(Stored entries)
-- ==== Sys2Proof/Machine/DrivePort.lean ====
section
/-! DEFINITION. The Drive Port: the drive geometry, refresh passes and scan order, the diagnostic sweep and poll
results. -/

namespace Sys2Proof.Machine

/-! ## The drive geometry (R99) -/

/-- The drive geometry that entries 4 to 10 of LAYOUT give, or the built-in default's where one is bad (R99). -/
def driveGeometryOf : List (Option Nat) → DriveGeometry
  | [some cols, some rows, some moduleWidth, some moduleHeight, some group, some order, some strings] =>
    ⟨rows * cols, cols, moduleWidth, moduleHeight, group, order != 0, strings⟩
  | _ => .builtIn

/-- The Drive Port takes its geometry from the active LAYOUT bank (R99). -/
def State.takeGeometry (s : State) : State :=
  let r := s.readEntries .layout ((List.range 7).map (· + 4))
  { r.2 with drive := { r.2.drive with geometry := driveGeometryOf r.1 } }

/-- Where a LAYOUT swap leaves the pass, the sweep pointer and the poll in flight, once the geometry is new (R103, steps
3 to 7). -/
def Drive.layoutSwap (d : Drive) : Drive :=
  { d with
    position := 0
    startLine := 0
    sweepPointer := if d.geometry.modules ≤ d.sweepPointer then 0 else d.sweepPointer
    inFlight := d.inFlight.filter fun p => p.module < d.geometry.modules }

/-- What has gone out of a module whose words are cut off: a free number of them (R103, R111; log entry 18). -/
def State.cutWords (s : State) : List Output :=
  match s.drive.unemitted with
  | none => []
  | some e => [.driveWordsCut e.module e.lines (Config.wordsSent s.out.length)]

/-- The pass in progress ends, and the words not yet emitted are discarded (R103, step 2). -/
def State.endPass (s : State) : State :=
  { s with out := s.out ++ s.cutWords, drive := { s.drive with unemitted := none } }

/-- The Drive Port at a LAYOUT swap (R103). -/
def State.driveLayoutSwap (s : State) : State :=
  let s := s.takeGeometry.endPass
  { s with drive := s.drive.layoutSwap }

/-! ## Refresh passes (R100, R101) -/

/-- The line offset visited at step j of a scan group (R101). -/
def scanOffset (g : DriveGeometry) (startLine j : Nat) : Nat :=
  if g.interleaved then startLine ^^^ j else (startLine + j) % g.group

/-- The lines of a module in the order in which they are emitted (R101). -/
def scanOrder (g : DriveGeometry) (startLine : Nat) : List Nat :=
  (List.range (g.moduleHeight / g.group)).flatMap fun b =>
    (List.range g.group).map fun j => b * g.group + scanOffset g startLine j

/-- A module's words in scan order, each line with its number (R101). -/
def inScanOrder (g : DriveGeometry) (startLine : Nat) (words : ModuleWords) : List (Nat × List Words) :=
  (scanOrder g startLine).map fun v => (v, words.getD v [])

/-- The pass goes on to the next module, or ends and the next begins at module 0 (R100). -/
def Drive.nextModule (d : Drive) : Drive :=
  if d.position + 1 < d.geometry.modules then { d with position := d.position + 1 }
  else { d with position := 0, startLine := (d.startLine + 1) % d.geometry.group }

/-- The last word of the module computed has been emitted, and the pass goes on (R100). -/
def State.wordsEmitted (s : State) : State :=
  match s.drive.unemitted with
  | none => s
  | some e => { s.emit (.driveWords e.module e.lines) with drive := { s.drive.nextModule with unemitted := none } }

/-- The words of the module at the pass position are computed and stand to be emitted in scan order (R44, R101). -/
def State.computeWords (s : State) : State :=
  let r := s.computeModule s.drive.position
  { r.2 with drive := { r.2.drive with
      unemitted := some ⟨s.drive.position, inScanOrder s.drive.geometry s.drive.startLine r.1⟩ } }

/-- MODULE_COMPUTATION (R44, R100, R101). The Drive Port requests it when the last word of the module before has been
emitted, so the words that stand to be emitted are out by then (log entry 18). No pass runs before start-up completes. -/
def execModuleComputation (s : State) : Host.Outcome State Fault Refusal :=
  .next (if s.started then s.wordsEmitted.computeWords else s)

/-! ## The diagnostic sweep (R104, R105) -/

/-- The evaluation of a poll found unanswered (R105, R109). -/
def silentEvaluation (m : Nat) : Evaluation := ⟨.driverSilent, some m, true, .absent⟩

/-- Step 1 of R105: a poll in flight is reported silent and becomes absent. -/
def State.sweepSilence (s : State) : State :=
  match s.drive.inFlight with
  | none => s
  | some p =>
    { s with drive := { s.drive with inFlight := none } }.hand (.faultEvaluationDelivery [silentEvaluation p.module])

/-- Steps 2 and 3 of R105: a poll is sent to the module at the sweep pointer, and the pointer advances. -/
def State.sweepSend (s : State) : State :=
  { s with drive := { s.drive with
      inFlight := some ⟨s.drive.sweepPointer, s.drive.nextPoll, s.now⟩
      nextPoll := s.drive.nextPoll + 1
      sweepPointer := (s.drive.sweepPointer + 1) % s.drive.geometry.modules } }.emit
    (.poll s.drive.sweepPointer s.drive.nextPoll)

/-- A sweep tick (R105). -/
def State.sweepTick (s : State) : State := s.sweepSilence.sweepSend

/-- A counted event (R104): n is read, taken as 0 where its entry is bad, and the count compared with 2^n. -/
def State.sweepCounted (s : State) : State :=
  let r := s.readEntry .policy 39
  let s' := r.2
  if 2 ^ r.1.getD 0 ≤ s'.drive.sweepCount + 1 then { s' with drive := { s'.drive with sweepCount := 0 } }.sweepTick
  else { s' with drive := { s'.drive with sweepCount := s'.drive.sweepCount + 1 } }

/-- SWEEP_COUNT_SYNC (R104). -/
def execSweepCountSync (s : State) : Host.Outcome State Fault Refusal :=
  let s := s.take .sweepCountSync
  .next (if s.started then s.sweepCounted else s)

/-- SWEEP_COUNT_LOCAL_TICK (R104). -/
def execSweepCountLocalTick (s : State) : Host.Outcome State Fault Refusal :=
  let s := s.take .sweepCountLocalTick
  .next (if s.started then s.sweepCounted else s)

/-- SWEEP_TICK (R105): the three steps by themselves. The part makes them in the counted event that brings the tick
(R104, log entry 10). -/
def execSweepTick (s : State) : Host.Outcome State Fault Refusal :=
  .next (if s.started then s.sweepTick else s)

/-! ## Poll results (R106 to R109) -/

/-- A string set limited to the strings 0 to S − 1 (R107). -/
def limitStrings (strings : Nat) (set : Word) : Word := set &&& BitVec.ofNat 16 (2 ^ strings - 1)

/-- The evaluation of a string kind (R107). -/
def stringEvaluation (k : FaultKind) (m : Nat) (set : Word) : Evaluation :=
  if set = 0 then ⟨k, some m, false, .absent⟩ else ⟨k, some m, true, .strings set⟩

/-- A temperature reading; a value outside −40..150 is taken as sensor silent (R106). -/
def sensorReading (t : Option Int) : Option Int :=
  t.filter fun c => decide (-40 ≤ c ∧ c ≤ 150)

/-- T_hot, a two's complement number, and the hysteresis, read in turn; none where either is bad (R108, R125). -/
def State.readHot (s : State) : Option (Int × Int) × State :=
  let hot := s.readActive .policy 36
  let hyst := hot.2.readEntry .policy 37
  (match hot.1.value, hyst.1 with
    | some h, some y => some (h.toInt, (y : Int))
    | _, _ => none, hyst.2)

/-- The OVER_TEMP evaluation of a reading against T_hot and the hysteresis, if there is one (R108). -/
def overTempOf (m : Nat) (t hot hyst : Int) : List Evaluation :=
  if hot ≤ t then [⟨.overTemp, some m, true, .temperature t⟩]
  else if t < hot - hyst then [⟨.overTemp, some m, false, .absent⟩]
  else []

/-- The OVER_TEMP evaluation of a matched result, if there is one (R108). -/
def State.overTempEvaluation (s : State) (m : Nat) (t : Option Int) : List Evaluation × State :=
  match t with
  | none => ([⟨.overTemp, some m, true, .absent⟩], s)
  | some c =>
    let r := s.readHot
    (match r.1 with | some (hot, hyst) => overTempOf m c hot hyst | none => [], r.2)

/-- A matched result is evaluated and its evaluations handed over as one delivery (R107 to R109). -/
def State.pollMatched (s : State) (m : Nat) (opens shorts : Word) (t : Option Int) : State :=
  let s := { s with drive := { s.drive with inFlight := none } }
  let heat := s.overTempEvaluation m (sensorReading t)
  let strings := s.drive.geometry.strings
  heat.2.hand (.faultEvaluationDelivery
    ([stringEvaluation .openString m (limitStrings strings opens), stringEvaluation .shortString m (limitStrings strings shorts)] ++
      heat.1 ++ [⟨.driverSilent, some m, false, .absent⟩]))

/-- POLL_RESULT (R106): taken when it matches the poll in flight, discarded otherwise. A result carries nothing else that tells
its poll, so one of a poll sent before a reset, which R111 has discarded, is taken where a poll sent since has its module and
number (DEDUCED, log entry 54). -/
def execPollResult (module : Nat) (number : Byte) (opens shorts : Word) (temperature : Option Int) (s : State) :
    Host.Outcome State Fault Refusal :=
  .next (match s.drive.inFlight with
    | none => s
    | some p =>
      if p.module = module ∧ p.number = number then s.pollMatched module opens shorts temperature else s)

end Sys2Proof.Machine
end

---

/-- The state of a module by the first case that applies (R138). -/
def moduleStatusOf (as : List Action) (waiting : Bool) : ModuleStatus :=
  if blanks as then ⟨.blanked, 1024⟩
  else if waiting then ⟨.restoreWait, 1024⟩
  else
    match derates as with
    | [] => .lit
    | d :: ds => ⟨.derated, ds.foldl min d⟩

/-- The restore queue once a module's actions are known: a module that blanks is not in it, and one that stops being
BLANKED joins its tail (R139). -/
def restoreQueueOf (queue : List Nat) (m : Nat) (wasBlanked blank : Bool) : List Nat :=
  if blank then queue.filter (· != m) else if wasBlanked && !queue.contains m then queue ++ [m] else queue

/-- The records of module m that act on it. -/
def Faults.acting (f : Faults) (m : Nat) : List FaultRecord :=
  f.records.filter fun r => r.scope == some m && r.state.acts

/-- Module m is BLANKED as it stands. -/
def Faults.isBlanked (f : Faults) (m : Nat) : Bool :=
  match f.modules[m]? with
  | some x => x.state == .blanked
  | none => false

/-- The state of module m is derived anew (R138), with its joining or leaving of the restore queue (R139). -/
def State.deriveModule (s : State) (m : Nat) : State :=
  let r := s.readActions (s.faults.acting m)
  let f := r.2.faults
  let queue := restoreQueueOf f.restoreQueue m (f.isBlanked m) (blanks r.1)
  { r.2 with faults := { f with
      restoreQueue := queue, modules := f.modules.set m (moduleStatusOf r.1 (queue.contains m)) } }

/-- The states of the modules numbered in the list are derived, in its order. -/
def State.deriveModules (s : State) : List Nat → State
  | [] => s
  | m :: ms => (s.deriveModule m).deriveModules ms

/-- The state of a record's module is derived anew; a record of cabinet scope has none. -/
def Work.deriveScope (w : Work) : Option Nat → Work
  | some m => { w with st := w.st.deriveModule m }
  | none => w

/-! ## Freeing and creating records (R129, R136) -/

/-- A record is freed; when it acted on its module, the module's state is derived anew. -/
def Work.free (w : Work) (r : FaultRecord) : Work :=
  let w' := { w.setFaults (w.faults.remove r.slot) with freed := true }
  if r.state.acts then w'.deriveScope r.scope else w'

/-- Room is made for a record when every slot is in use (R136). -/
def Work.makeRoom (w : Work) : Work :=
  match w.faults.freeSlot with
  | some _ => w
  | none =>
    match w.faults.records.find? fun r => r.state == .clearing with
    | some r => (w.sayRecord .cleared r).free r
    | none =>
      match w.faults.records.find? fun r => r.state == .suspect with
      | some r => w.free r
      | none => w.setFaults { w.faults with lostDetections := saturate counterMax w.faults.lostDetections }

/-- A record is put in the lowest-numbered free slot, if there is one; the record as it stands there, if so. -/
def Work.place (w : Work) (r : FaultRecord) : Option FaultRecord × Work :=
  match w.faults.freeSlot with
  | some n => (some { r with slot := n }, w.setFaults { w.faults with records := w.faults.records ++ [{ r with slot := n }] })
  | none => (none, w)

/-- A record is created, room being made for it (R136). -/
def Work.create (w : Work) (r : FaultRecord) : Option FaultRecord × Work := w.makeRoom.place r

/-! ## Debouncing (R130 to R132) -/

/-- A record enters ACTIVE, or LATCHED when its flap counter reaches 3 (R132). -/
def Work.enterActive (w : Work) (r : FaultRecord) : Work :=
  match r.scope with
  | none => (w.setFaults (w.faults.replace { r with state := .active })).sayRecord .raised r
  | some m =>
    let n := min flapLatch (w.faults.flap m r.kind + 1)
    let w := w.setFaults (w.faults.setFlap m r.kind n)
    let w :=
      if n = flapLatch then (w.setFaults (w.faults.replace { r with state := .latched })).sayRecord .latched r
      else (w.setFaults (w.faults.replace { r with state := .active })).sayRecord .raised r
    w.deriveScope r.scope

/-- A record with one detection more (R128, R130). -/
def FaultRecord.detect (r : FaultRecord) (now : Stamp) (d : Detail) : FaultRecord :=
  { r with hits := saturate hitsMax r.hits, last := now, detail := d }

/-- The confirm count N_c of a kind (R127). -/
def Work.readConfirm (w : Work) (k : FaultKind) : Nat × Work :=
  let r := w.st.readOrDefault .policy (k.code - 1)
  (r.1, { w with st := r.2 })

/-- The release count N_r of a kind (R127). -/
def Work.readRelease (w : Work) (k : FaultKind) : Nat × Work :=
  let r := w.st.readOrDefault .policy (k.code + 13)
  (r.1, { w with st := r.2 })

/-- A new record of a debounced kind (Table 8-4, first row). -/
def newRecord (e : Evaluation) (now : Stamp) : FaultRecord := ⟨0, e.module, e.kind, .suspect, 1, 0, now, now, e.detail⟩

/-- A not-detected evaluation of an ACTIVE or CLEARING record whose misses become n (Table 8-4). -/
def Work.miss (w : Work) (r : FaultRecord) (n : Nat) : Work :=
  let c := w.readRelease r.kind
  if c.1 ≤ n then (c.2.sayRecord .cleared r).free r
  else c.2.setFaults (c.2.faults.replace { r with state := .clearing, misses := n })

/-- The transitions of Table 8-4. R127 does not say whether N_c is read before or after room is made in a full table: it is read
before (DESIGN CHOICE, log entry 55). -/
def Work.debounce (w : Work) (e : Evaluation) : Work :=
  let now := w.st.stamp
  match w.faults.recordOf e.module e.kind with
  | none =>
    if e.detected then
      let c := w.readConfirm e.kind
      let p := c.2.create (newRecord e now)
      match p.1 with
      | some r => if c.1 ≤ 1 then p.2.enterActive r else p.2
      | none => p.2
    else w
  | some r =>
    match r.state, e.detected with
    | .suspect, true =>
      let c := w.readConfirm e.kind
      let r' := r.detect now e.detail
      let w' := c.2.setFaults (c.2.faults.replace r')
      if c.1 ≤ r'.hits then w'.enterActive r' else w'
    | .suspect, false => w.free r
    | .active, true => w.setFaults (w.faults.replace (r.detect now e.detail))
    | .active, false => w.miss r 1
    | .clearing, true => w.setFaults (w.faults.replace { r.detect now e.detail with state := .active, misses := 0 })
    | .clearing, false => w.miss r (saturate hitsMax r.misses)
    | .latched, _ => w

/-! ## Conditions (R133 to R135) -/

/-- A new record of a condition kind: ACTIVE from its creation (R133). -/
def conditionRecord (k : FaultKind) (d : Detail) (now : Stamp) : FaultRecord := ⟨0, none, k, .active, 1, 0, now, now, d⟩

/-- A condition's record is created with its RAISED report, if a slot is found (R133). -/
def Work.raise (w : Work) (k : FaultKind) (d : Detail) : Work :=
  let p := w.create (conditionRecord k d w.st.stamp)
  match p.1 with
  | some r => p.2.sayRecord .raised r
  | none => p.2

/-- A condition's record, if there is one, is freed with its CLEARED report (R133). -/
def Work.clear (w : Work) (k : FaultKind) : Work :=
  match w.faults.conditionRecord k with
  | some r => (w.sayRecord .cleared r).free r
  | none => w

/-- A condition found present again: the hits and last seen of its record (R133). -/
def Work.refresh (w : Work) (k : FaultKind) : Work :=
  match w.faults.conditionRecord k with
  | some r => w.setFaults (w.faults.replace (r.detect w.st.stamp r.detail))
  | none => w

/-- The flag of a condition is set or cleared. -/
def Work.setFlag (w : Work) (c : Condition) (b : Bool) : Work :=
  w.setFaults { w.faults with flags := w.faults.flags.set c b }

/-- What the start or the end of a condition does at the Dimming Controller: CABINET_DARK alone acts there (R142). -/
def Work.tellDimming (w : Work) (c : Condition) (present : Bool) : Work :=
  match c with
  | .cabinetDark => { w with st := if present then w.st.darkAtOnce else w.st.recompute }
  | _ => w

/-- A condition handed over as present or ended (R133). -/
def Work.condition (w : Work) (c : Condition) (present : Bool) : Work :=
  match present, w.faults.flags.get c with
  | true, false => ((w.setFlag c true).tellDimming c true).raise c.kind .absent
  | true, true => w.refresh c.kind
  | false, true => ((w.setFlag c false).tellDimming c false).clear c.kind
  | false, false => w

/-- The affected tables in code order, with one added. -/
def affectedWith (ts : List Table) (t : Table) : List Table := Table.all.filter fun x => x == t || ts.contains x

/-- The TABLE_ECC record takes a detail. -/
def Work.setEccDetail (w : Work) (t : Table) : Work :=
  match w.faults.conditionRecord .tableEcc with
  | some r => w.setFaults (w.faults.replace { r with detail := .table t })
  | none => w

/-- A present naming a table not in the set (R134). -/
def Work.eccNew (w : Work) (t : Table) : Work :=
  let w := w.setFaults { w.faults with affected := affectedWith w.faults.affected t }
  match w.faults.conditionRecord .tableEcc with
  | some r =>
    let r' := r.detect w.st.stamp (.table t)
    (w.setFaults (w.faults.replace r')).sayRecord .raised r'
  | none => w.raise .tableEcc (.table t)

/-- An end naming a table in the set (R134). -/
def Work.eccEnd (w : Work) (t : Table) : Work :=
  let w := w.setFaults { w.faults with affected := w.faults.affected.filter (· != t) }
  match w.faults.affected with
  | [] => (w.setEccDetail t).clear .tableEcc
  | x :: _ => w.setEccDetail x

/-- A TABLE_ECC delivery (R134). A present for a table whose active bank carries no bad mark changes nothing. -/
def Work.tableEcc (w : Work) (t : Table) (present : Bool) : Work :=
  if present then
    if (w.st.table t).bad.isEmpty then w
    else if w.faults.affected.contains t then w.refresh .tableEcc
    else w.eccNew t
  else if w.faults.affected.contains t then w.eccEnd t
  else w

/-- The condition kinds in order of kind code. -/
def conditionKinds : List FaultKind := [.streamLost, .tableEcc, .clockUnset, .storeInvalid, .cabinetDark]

• **Try it**
Reply with nothing except the number of lines in the records that include the word "last".

• **Task answer**
4